[Records drawn from a dataset]
::::

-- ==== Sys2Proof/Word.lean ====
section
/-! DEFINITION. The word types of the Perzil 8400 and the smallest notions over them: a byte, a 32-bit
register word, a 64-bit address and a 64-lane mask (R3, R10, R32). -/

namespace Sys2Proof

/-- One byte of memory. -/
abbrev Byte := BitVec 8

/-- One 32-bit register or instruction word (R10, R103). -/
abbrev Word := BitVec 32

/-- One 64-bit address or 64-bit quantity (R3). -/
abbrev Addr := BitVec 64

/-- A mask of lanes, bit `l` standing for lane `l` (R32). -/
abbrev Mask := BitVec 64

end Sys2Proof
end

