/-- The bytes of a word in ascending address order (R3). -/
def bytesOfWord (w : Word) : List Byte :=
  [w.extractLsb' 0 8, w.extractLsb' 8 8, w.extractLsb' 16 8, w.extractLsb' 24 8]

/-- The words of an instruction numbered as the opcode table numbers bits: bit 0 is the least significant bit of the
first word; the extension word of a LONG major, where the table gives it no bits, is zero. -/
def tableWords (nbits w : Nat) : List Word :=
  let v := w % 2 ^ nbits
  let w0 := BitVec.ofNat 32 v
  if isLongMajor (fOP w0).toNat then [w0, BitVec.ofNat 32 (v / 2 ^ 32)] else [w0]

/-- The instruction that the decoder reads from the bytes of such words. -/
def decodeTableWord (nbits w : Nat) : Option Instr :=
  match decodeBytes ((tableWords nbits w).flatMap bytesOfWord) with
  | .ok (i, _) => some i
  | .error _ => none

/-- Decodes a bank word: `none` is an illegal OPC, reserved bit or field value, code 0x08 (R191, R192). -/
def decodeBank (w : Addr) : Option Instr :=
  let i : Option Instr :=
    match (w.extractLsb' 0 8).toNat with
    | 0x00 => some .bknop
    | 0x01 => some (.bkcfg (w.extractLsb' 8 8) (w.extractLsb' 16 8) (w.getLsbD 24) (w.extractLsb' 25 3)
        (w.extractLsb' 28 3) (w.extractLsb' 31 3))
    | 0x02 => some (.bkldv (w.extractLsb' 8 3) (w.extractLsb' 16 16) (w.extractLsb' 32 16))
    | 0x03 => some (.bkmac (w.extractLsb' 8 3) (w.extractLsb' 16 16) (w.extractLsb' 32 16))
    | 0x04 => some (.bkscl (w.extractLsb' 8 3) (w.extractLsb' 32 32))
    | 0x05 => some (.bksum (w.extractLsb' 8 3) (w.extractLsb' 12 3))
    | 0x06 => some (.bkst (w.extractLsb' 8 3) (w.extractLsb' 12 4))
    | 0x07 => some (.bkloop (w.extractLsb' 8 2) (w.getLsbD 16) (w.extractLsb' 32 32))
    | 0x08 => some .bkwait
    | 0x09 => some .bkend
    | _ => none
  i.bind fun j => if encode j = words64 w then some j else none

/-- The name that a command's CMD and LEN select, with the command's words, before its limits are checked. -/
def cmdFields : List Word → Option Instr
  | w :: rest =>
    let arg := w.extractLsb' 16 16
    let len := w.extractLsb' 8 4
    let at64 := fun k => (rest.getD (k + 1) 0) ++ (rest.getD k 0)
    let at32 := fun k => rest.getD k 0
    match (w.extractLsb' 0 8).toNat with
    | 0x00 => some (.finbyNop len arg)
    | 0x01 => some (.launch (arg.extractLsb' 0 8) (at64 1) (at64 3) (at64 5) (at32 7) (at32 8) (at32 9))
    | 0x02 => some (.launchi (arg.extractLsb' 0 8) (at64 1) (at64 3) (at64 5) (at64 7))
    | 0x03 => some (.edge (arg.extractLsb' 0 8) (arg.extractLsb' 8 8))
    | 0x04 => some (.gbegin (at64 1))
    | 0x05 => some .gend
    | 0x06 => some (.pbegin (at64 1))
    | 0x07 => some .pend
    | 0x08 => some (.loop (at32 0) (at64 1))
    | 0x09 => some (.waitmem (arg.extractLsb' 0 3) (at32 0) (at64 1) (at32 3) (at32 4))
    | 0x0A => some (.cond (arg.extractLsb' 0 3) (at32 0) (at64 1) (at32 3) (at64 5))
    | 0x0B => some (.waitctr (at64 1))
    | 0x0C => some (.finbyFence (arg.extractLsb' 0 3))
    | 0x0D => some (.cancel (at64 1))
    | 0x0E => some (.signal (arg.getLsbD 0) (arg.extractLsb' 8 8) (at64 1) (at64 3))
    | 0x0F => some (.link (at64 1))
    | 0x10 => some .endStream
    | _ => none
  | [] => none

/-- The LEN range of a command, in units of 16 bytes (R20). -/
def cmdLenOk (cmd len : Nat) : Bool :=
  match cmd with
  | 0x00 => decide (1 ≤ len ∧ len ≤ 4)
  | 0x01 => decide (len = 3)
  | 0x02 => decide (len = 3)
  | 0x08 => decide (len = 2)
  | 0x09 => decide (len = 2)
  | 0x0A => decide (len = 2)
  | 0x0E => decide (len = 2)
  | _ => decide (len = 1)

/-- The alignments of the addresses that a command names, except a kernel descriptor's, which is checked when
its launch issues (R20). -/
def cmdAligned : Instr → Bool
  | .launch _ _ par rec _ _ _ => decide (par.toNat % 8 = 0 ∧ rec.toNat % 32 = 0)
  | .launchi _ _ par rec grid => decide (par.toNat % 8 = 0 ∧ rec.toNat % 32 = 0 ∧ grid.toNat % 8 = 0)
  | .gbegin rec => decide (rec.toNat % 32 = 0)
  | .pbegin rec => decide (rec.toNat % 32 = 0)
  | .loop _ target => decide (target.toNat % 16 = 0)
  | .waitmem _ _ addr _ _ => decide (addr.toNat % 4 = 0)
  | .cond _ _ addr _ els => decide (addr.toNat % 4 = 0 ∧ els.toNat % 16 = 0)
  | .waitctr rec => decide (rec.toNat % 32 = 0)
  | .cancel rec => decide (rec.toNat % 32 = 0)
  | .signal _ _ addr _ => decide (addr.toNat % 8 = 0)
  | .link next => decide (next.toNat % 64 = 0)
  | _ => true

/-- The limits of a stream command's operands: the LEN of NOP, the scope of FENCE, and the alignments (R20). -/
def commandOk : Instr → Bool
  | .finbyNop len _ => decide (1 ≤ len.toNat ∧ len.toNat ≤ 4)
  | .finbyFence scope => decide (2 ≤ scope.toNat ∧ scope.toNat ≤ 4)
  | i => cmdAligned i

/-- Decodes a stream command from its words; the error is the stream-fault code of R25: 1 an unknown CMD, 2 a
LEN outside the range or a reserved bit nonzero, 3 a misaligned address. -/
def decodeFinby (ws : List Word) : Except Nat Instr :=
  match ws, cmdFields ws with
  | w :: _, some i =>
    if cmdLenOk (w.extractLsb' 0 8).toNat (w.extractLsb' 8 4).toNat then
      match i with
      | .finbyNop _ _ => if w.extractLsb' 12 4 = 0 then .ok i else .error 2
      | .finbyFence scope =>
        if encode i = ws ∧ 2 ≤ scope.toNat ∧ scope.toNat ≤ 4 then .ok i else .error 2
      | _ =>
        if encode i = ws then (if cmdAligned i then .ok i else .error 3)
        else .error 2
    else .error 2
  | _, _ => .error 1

::::

Exercise details – All that is wanted is the stretch of lines above from the one containing "are checked. -/" through the one containing "(.waitctr (at64 1))", duplicated exactly.

Expected answer –
/-- The name that a command's CMD and LEN select, with the command's words, before its limits are checked. -/
def cmdFields : List Word → Option Instr
  | w :: rest =>
    let arg := w.extractLsb' 16 16
    let len := w.extractLsb' 8 4
    let at64 := fun k => (rest.getD (k + 1) 0) ++ (rest.getD k 0)
    let at32 := fun k => rest.getD k 0
    match (w.extractLsb' 0 8).toNat with
    | 0x00 => some (.finbyNop len arg)
    | 0x01 => some (.launch (arg.extractLsb' 0 8) (at64 1) (at64 3) (at64 5) (at32 7) (at32 8) (at32 9))
    | 0x02 => some (.launchi (arg.extractLsb' 0 8) (at64 1) (at64 3) (at64 5) (at64 7))
    | 0x03 => some (.edge (arg.extractLsb' 0 8) (arg.extractLsb' 8 8))
    | 0x04 => some (.gbegin (at64 1))
    | 0x05 => some .gend
    | 0x06 => some (.pbegin (at64 1))
    | 0x07 => some .pend
    | 0x08 => some (.loop (at32 0) (at64 1))
    | 0x09 => some (.waitmem (arg.extractLsb' 0 3) (at32 0) (at64 1) (at32 3) (at32 4))
    | 0x0A => some (.cond (arg.extractLsb' 0 3) (at32 0) (at64 1) (at32 3) (at64 5))
    | 0x0B => some (.waitctr (at64 1))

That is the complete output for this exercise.